Has the MVVM pattern been adopted widely in real world Silverlight projects

mvvmsilverlightwpf

MVVM pattern is a hot word recently and I am planning to learning and refactor my existing project into this pattern. I have no experience and foresight of the potential risk.
Have you guys really get lots of benefit from the MVVM Pattern in real-world projects?
Is it worth refactoring an existing non-MVVM (mainly using Code-Behind files) into the MVVM pattern?

Best Answer

I've done 4 silverlight projects and 1 WPF project for customers and all of them were done using the MVVM pattern. So to answer your question if it's widely adopted... yes.

Is it worth refactoring an old project to make use of the MVVM pattern? That depends on the project. Is testability an important factor of the project than without a doubt it is good practice converting the project. If the project is in the begin phase then I would also recommend to make use of the MVVM pattern as it will encourage you to produce cleaner and less coupled code. Is the existing project in an advanced stage and are there other patterns involved then it depends on the budget and time of the project whether it's worth converting it.

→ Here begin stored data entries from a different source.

/-- The host is the agent that moves, and `st` is its next statement (log entry 3 says who moves where both could). -/
abbrev HostMoves (s : State) (st : HostStmt) (rest : List HostStmt) : Prop :=
  s.host.prog = st :: rest ∧ (s.status.busy = false ∨ s.status.fault = true ∨ s.sched.head? = some .host)

/-- The state once the host has taken up its turn: a scheduling choice is used up where the block could have moved too
(log entry 3), and `rest` is what the host has left. -/
def hostTurn (s : State) (rest : List HostStmt) : State :=
  { s with
    host := { s.host with prog := rest }
    sched := if s.status.busy = true ∧ s.status.fault = false then s.sched.tail else s.sched }

end Sys2Proof.Claims

open Sys2Proof Sys2Proof.Machine Sys2Proof.Claims

/-! ### Encoding -/

/-- R90, R91, R94, R106: a word decodes to a command exactly when it is that command's word; no bit is dropped. -/
def Obligations.DecodeMeetsEncode : Prop :=
  ∀ (w : Word) (i : Instr), decode w = .ok i ↔ w = encode i

/-- R106: the seventeen words of the table, written out, decode to their mnemonics, and each mnemonic has its word. -/
def Obligations.TableWordsDecode : Prop :=
  (WordOf .nbr 0x00000001 ∧ WordOf .rcomp 0x00000010 ∧ WordOf .rquery 0x00000011 ∧ WordOf .renc 0x00000012 ∧
    WordOf .rdec 0x00000013 ∧ WordOf .nenc 0x00000020 ∧ WordOf .ndec 0x00000021 ∧ WordOf .llook 0x00000030 ∧
    WordOf .llogic 0x00000031) ∧
  (WordOf (.upd .rt .s0) 0x00000040 ∧ WordOf (.upd .lut .s0) 0x00000140 ∧ WordOf (.upd .rt .s1) 0x00000240 ∧
    WordOf (.upd .lut .s1) 0x00000340 ∧ WordOf .pparse 0x00000050 ∧ WordOf (.pplace .s0) 0x00000051 ∧
    WordOf (.pplace .s1) 0x00000251 ∧ WordOf .pcenter 0x00000052)

/-- R94, R102: where the block is to execute a word that any of the four conditions makes illegal, it faults with
ILLEGAL_COMMAND and the whole word in FINFO, whatever the operands are. Log entry 3 (the model's schedule): that the block
moves, and that its move uses up a scheduling choice where the host could have moved (afterTurn), is the model's choice. -/
def Obligations.IllegalWordFaults : Prop :=
  ∀ s : State, s.turn = some .block →
    (s.cmd.toNat % 256 ∉ [0x01, 0x10, 0x11, 0x12, 0x13, 0x20, 0x21, 0x30, 0x31, 0x40, 0x50, 0x51, 0x52] ∨
      1024 ≤ s.cmd.toNat ∨ (s.cmd.getLsbD 8 = true ∧ s.cmd.toNat % 256 ≠ 0x40) ∨
      (s.cmd.getLsbD 9 = true ∧ s.cmd.toNat % 256 ≠ 0x40 ∧ s.cmd.toNat % 256 ≠ 0x51)) →
    step s = .next (faulted s.afterTurn .illegalCommand s.cmd)
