-- ==== Sys2Proof/Laws/State.lean ====
section
/-! SUPPORT. One lemma per field per update of State, each true by rfl, so that no proof unfolds a record update; and the
laws of the two updates that choose a bank (setBuf, setCells) and of afterTurn. -/

namespace Sys2Proof.Machine

/-! ### errorEntry -/

@[simp] theorem errorEntry_params (s : State) (e : FormatError) (info : Word) :
    (errorEntry s e info).params = s.params := rfl
@[simp] theorem errorEntry_cmd (s : State) (e : FormatError) (info : Word) : (errorEntry s e info).cmd = s.cmd := rfl
@[simp] theorem errorEntry_status (s : State) (e : FormatError) (info : Word) :
    (errorEntry s e info).status = s.status.onError e := rfl
@[simp] theorem errorEntry_finfo (s : State) (e : FormatError) (info : Word) : (errorEntry s e info).finfo = info := rfl
@[simp] theorem errorEntry_arg (s : State) (e : FormatError) (info : Word) : (errorEntry s e info).arg = s.arg := rfl
@[simp] theorem errorEntry_res (s : State) (e : FormatError) (info : Word) : (errorEntry s e info).res = s.res := rfl
@[simp] theorem errorEntry_len0 (s : State) (e : FormatError) (info : Word) : (errorEntry s e info).len0 = s.len0 := rfl
@[simp] theorem errorEntry_len1 (s : State) (e : FormatError) (info : Word) : (errorEntry s e info).len1 = s.len1 := rfl
@[simp] theorem errorEntry_lenc (s : State) (e : FormatError) (info : Word) : (errorEntry s e info).lenc = s.lenc := rfl
@[simp] theorem errorEntry_rt (s : State) (e : FormatError) (info : Word) : (errorEntry s e info).rt = s.rt := rfl
@[simp] theorem errorEntry_patW (s : State) (e : FormatError) (info : Word) : (errorEntry s e info).patW = s.patW := rfl
@[simp] theorem errorEntry_patH (s : State) (e : FormatError) (info : Word) : (errorEntry s e info).patH = s.patH := rfl
@[simp] theorem errorEntry_buf0 (s : State) (e : FormatError) (info : Word) : (errorEntry s e info).buf0 = s.buf0 := rfl
@[simp] theorem errorEntry_buf1 (s : State) (e : FormatError) (info : Word) : (errorEntry s e info).buf1 = s.buf1 := rfl
@[simp] theorem errorEntry_chg (s : State) (e : FormatError) (info : Word) : (errorEntry s e info).chg = s.chg := rfl
@[simp] theorem errorEntry_txt (s : State) (e : FormatError) (info : Word) : (errorEntry s e info).txt = s.txt := rfl
@[simp] theorem errorEntry_pat (s : State) (e : FormatError) (info : Word) : (errorEntry s e info).pat = s.pat := rfl
@[simp] theorem errorEntry_refused (s : State) (e : FormatError) (info : Word) :
    (errorEntry s e info).refused = s.refused := rfl
@[simp] theorem errorEntry_host (s : State) (e : FormatError) (info : Word) : (errorEntry s e info).host = s.host := rfl
@[simp] theorem errorEntry_sched (s : State) (e : FormatError) (info : Word) :
    (errorEntry s e info).sched = s.sched := rfl
@[simp] theorem errorEntry_draws (s : State) (e : FormatError) (info : Word) :
    (errorEntry s e info).draws = s.draws := rfl

/-! ### faultEntry -/

@[simp] theorem faultEntry_params (s : State) (c : FaultCause) (info : Word) :
    (faultEntry s c info).params = s.params := rfl
@[simp] theorem faultEntry_cmd (s : State) (c : FaultCause) (info : Word) : (faultEntry s c info).cmd = s.cmd := rfl
@[simp] theorem faultEntry_status (s : State) (c : FaultCause) (info : Word) :
    (faultEntry s c info).status = s.status.onFault c := rfl
@[simp] theorem faultEntry_finfo (s : State) (c : FaultCause) (info : Word) : (faultEntry s c info).finfo = info := rfl
@[simp] theorem faultEntry_arg (s : State) (c : FaultCause) (info : Word) : (faultEntry s c info).arg = s.arg := rfl
@[simp] theorem faultEntry_res (s : State) (c : FaultCause) (info : Word) : (faultEntry s c info).res = s.res := rfl
@[simp] theorem faultEntry_len0 (s : State) (c : FaultCause) (info : Word) : (faultEntry s c info).len0 = s.len0 := rfl
@[simp] theorem faultEntry_len1 (s : State) (c : FaultCause) (info : Word) : (faultEntry s c info).len1 = s.len1 := rfl
@[simp] theorem faultEntry_lenc (s : State) (c : FaultCause) (info : Word) : (faultEntry s c info).lenc = s.lenc := rfl
@[simp] theorem faultEntry_rt (s : State) (c : FaultCause) (info : Word) : (faultEntry s c info).rt = s.rt := rfl
@[simp] theorem faultEntry_patW (s : State) (c : FaultCause) (info : Word) : (faultEntry s c info).patW = s.patW := rfl
@[simp] theorem faultEntry_patH (s : State) (c : FaultCause) (info : Word) : (faultEntry s c info).patH = s.patH := rfl
@[simp] theorem faultEntry_buf0 (s : State) (c : FaultCause) (info : Word) : (faultEntry s c info).buf0 = s.buf0 := rfl
@[simp] theorem faultEntry_buf1 (s : State) (c : FaultCause) (info : Word) : (faultEntry s c info).buf1 = s.buf1 := rfl
@[simp] theorem faultEntry_chg (s : State) (c : FaultCause) (info : Word) : (faultEntry s c info).chg = s.chg := rfl
@[simp] theorem faultEntry_txt (s : State) (c : FaultCause) (info : Word) : (faultEntry s c info).txt = s.txt := rfl
@[simp] theorem faultEntry_pat (s : State) (c : FaultCause) (info : Word) : (faultEntry s c info).pat = s.pat := rfl
@[simp] theorem faultEntry_refused (s : State) (c : FaultCause) (info : Word) :
    (faultEntry s c info).refused = s.refused := rfl
@[simp] theorem faultEntry_host (s : State) (c : FaultCause) (info : Word) : (faultEntry s c info).host = s.host := rfl
@[simp] theorem faultEntry_sched (s : State) (c : FaultCause) (info : Word) :
    (faultEntry s c info).sched = s.sched := rfl
@[simp] theorem faultEntry_draws (s : State) (c : FaultCause) (info : Word) :
    (faultEntry s c info).draws = s.draws := rfl
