theorem witness_NeighborsDistinct : 3 ≤ 3 ∧ 3 ≤ 3 ∧ 8 < 3 * 3 ∧ (0 : Fin 8) ≠ 7 := by decide

theorem witness_NeighborSymmetry : 1 ≤ 1 ∧ 1 ≤ 1 ∧ 0 < 1 * 1 := by decide

/-- RcompCompiles: "B3/S23" and the digits at both ends of the range, "b0/s8". -/
theorem witness_RcompCompiles :
    ((∀ d ∈ [(0x33 : Byte)], RuleDigit d) ∧ (∀ d ∈ [(0x32 : Byte), 0x33], RuleDigit d) ∧
      TextIs (withText conwayText) ((0x42 : Byte) :: [0x33] ++ 0x2F :: 0x53 :: [0x32, 0x33])) ∧
    ((∀ d ∈ [(0x30 : Byte)], RuleDigit d) ∧ (∀ d ∈ [(0x38 : Byte)], RuleDigit d) ∧
      TextIs (withText [0x62, 0x30, 0x2F, 0x73, 0x38]) ((0x62 : Byte) :: [0x30] ++ 0x2F :: 0x73 :: [0x38])) := by decide

/-- RcompRejects, the text and ASCII clauses: a byte 0xC3 first; "B3S". -/
theorem witness_RcompRejects_text :
    (TextIs (withText [0xC3, 0x42, 0x33]) [0xC3, 0x42, 0x33] ∧
      FirstAt [0xC3, 0x42, 0x33] (fun c => decide (0x80 ≤ c.toNat)) 0) ∧
    (TextIs (withText [0x42, 0x33, 0x53]) [0x42, 0x33, 0x53] ∧ (∀ c ∈ [(0x42 : Byte), 0x33, 0x53], c.toNat < 0x80) ∧
      (0x2F : Byte) ∉ [(0x42 : Byte), 0x33, 0x53]) := by decide

/-- "S23/B3" (R-10), "B3/" (R-14), "Bx/S9" (R-20), "B9/S2" (R-23 cut short). -/
def badTexts : List (List Byte) :=
  [[0x53, 0x32, 0x33, 0x2F, 0x42, 0x33], [0x42, 0x33, 0x2F], [0x42, 0x78, 0x2F, 0x53, 0x39], [0x42, 0x39, 0x2F, 0x53, 0x32]]

/-- RcompRejects, the two prefixes: "/S23" (R-13), "S23/B3", "B3/". -/
theorem witness_RcompRejects_letters :
    FirstAt [0x2F, 0x53, 0x32, 0x33] (· == 0x2F) 0 ∧
      (FirstAt badTexts[0] (· == 0x2F) 3 ∧ badTexts[0][0]? ≠ some 0x42 ∧ badTexts[0][0]? ≠ some 0x62) ∧
      (FirstAt badTexts[1] (· == 0x2F) 2 ∧ badTexts[1][0]? = some 0x42 ∧
        badTexts[1][2 + 1]? ≠ some 0x53 ∧ badTexts[1][2 + 1]? ≠ some 0x73) := by decide

/-- RcompRejects, the digit runs: "Bx/S9" and "B9/S2". -/
theorem witness_RcompRejects_digits :
    (FirstAt badTexts[2] (· == 0x2F) 2 ∧ badTexts[2][2 + 1]? = some 0x53 ∧ InRuns badTexts[2] 2 1 ∧
      badTexts[2][1]?.any digitByte = false ∧
      (∀ h, h < 1 → InRuns badTexts[2] 2 h → badTexts[2][h]?.any digitByte = true)) ∧
    (FirstAt badTexts[3] (· == 0x2F) 2 ∧ badTexts[3][2 + 1]? = some 0x53 ∧ InRuns badTexts[3] 2 1 ∧
      badTexts[3][1]? = some 0x39 ∧
      (∀ h, h < 5 → InRuns badTexts[3] 2 h → badTexts[3][h]?.any digitByte = true)) := by decide

/-- RqueryRule: counts 8 and 9; ARG0 = 2; no table. -/
theorem witness_RqueryRule :
    ((withRule 1 8).argNat 0 < 2 ∧ (withRule 1 8).status.rtValid = true ∧ (withRule 1 8).argNat 1 ≤ 8) ∧
      2 ≤ (withRule 2 3).argNat 0 ∧ (State.reset.argNat 0 < 2 ∧ State.reset.status.rtValid = false) ∧
      ((withRule 0 9).argNat 0 < 2 ∧ (withRule 0 9).status.rtValid = true ∧ 9 ≤ (withRule 0 9).argNat 1) := by decide

theorem witness_RencRule : (args 1 0xFFFFFFFF 0 0).argNat 0 < 2 ∧ 2 ≤ (args 2 3 0 0).argNat 0 := by decide

theorem witness_RdecRule : (args 31 0 0 0).argNat 0 < 32 ∧ 32 ≤ (args 32 0 0 0).argNat 0 := by decide

theorem witness_RuleIndexRoundTrip : 1 < 2 ∧ 31 < 32 := by decide

theorem witness_NencRule : ((args 8 0xFF 0 0).argNat 0 = 8 ∧ (args 8 0xFF 0 0).argNat 1 < 256) ∧
    (args 7 0x7F 0 0).argNat 0 ≠ 8 ∧ ((args 8 0x100 0 0).argNat 0 = 8 ∧ 256 ≤ (args 8 0x100 0 0).argNat 1) := by decide

theorem witness_NdecRule : (args 0xFF 0 0 0).argNat 0 < 256 ∧ 256 ≤ (args 0x100 0 0 0).argNat 0 := by decide

theorem witness_CodecRoundTrip : 255 < 256 ∧ (args 0xFF 0 0 0).argNat 0 < 256 := by decide

theorem witness_LlookRule : ((args 1 0xFF 0 0).argNat 0 < 2 ∧ (args 1 0xFF 0 0).argNat 1 < 256) ∧
    2 ≤ (args 2 0 0 0).argNat 0 ∧ ((args 0 0x100 0 0).argNat 0 < 2 ∧ 256 ≤ (args 0 0x100 0 0).argNat 1) := by decide

theorem witness_LlogicRule : ((args 0 0x83 0 0).argNat 0 < 2 ∧ (args 0 0x83 0 0).argNat 1 < 256) ∧
    2 ≤ (args 3 0 0 0).argNat 0 ∧ ((args 1 0x100 0 0).argNat 0 < 2 ∧ 256 ≤ (args 1 0x100 0 0).argNat 1) := by decide

theorem witness_ThreeRuleFormsAgree : TextIs (withText conwayText) [0x42, 0x33, 0x2F, 0x53, 0x32, 0x33] ∧
    (next? (exec .rcomp (withText conwayText))).isSome = true ∧ 1 < 2 ∧ 255 < 256 := by decide +kernel

/-- UpdClosedForm: R210 (f) in both modes, and the 1×1 grid. -/
theorem witness_UpdClosedForm :
    UpdReady .rt .s0 (update 4 1 4 [0, 1] [] [0]) ∧ UpdReady .lut .s0 (update 4 1 4 [0, 1] [] [0]) ∧
      UpdReady .rt .s1 (update 1 1 1 [] [0] [0]) := by decide +kernel

/-- IncrementalEqualsFull: a blinker on a 5×5 grid (program P2 of 95_test_vectors.md). P is the horizontal one, the world
the vertical one, CHG the four cells on which they differ. -/
theorem witness_IncrementalEqualsFull :
    UpdReady .rt .s0 (update 5 5 25 [7, 12, 17] [11, 12, 13] [7, 11, 13, 17]) ∧
      (∀ i, i < 25 → ((bank 25 [11, 12, 13]).read i).isSome = true ∧
        (bank 25 [7, 12, 17]).read i = some (nextCell .rt 0x000E0#18 (bank 25 [11, 12, 13]) 5 5 i) ∧
        (bank 25 [7, 11, 13, 17]).read i =
          some (decide ((bank 25 [11, 12, 13]).read i ≠ (bank 25 [7, 12, 17]).read i))) ∧
      (next? (exec (.upd .rt .s0) (update 5 5 25 [7, 12, 17] [11, 12, 13] [7, 11, 13, 17]))).isSome = true := by
  decide +kernel
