-- ==== Sys2Proof/Proofs/GridCheck.lean ====
section
/-! PROOFS. GridCheck (40_addressing.md R120): a zero dimension is the failure of the grid check, and every command that
takes a grid size makes that check before its own. -/

namespace Sys2Proof.Machine

open Sys2Proof.Claims

theorem gridStop_of_zero (W H : Nat) (h : W = 0 ∨ H = 0) : gridStop W H = some (.fault .gridZero 0#32) := if_pos h

/-- R120: where the fields fit, the check after the reserved bits is GridCheck. -/
theorem gridOperandStop_of_zero (s : State) (fs : List (Fin 4 × Nat)) (hfit : ∀ f ∈ fs, s.argNat f.1 < 2 ^ f.2)
    (h : s.argNat 0 = 0 ∨ s.argNat 1 = 0) : gridOperandStop s fs = some (.fault .gridZero 0#32) := by
  rw [gridOperandStop, (reservedStop_eq_none s fs).2 hfit]
  exact gridStop_of_zero _ _ h

/-- R120: a command that takes a grid size begins with the operand check of its fields. -/
theorem stopOf_of_gridOperandStop (i : Instr) (s : State) (e : Stop) (hi : takesGrid i = true)
    (h : gridOperandStop s (operandFields i) = some e) : stopOf i s = some e := by
  cases i with
  | nbr => exact h
  | upd mode sel =>
    have hgrid : gridOperandStop s gridFields = some e := h
    simp [stopOf, updStop, hgrid]
  | pplace sel =>
    have hgrid : gridOperandStop s gridPosFields = some e := h
    simp [stopOf, pplaceStop, hgrid]
  | pcenter =>
    have hgrid : gridOperandStop s gridFields = some e := h
    simp [stopOf, pcenterStop, hgrid]
  | _ => exact absurd hi Bool.false_ne_true

/-- Settles O30: a zero dimension is the failure of the operand check with which every grid command begins. -/
theorem zeroDimensionFaults : Obligations.ZeroDimensionFaults := fun i s hi hfit hzero =>
  exec_of_some i s _ (stopOf_of_gridOperandStop i s _ hi (gridOperandStop_of_zero s _ hfit hzero))

end Sys2Proof.Machine
end

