/-- A route through the fabric (R176): fabric input, layer, egress channel of the output's slice. -/
structure Path where
  src : Nat
  layer : Nat
  chan : Nat
  deriving DecidableEq, Repr

/-- One input's share of a move (R184, R187): the old and the target path, and the outputs that shift. -/
structure MovePart where
  old : Path
  new : Path
  outs : List Nat
  deriving DecidableEq, Repr

/-- The start of a duplicate-then-drop move: one that is scheduled (R210), or a chain of moves that the take engine makes to
evacuate a middle slice, each but the first needing channels that the one before it releases (R190). -/
inductive MoveReq where
  | scheduled (id : Nat)
  | evacuate (chain : List (List MovePart))
  deriving DecidableEq, Repr

/-- A placement found by the route solver (R209, R210): for each member the path of each port of its group, and the moves
with their swap beats. -/
structure Plan where
  members : List (List Path)
  moves : List (Nat × List MovePart)
  deriving DecidableEq, Repr

/-- Who a transaction of the take engine is: a tag of a partition (R201), or the forced removal of partition p's grant on a
source (R220). -/
inductive TxId where
  | cmd (p : Fin 16) (tag : Word)
  | forced (src : Nat) (p : Fin 16)
  deriving DecidableEq, Repr

/-- A user of the reel store's HBM port, R249. -/
inductive ReelUser where
  | fs (n : Fin 1024)
  | head (n : Fin 64)
  | record (n : Fin 128)
  | playout (n : Fin 128)
  | window
  deriving DecidableEq, Repr

/-- Samples that a TDM port delivers to an audio input channel in a block (R293): the port, the channel, and one sample for each period.
The other sources are within the part or in host memory. -/
structure AudIn where
  port : Fin 8
  ch : BitVec 16
  samples : List (BitVec 24)
  deriving DecidableEq, Repr

/-- What host memory holds in a buffer of a transmit queue of BIND 2 (R294): the queue, the descriptor's TAG, and the bytes read. -/
structure AudBuf where
  q : Fin 64
  tag : Word
  bytes : List (BitVec 8)
  deriving DecidableEq, Repr

/-- The active video of one picture of an SDI source, as the compositor takes it from the bitstream (R351): its lines of 4:2:2 samples in
the order of R21. A raster source's picture is taken from the words that leave the fabric. -/
structure Picture where
  lines : List (List (BitVec 12))
  deriving DecidableEq, Repr

/-- A beacon of the Garpen bus whose CRC holds (R406): EPOCH, CYCLE, FLAGS.LPI, WAKE_US and the 240 map bytes. -/
structure Beacon where
  epoch : BitVec 8
  cycle : BitVec 24
  lpi : Bool
  wakeUs : BitVec 16
  map : List Byte
  deriving DecidableEq, Repr

/-- What the boot ROM finds when it verifies the active slot (R448, R449): whether the image verifies, and the reason of R453 when it
does not. -/
structure BootCheck where
  ok : Bool
  reason : BitVec 8
  deriving DecidableEq, Repr

/-- The part of R448 that needs the fuses and cryptography: the key is trusted (R447), the signature is correct, and every block
matches its DIGEST. -/
structure ImageCheck where
  ok : Bool
  deriving DecidableEq, Repr

/-- An entry of the collector's tables (R482, R492): of the source configuration, of the severity reactions, of a partition's source
status or fault log. -/
inductive FltEntry where
  | config (src : Fin 640)
  | severity (e : Fin 4)
  | status (part : Fin 16) (src : Fin 640)
  | log (part : Fin 16) (n : Fin 64)
  deriving DecidableEq, Repr

/-- An occurrence of a hardware source (R469), or of a memory error that reports through a FOL page. -/
structure HwOcc where
  src : Fin 640
  inst : BitVec 16
  deriving DecidableEq, Repr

Just a little side node of myself. The more I'm making use of MVVM, the more I'm starting to be bothered of the complexity a viewmodel can get and the less I am convinced of whether MVVM is THE way to go in Silverlight / WPF applications. I find it irritating to have my Commands and data properties in the same place because there is no clean sepperation anymore between data and command. For that I would encourage people to also have a look at the MVVMC pattern that solves these issues.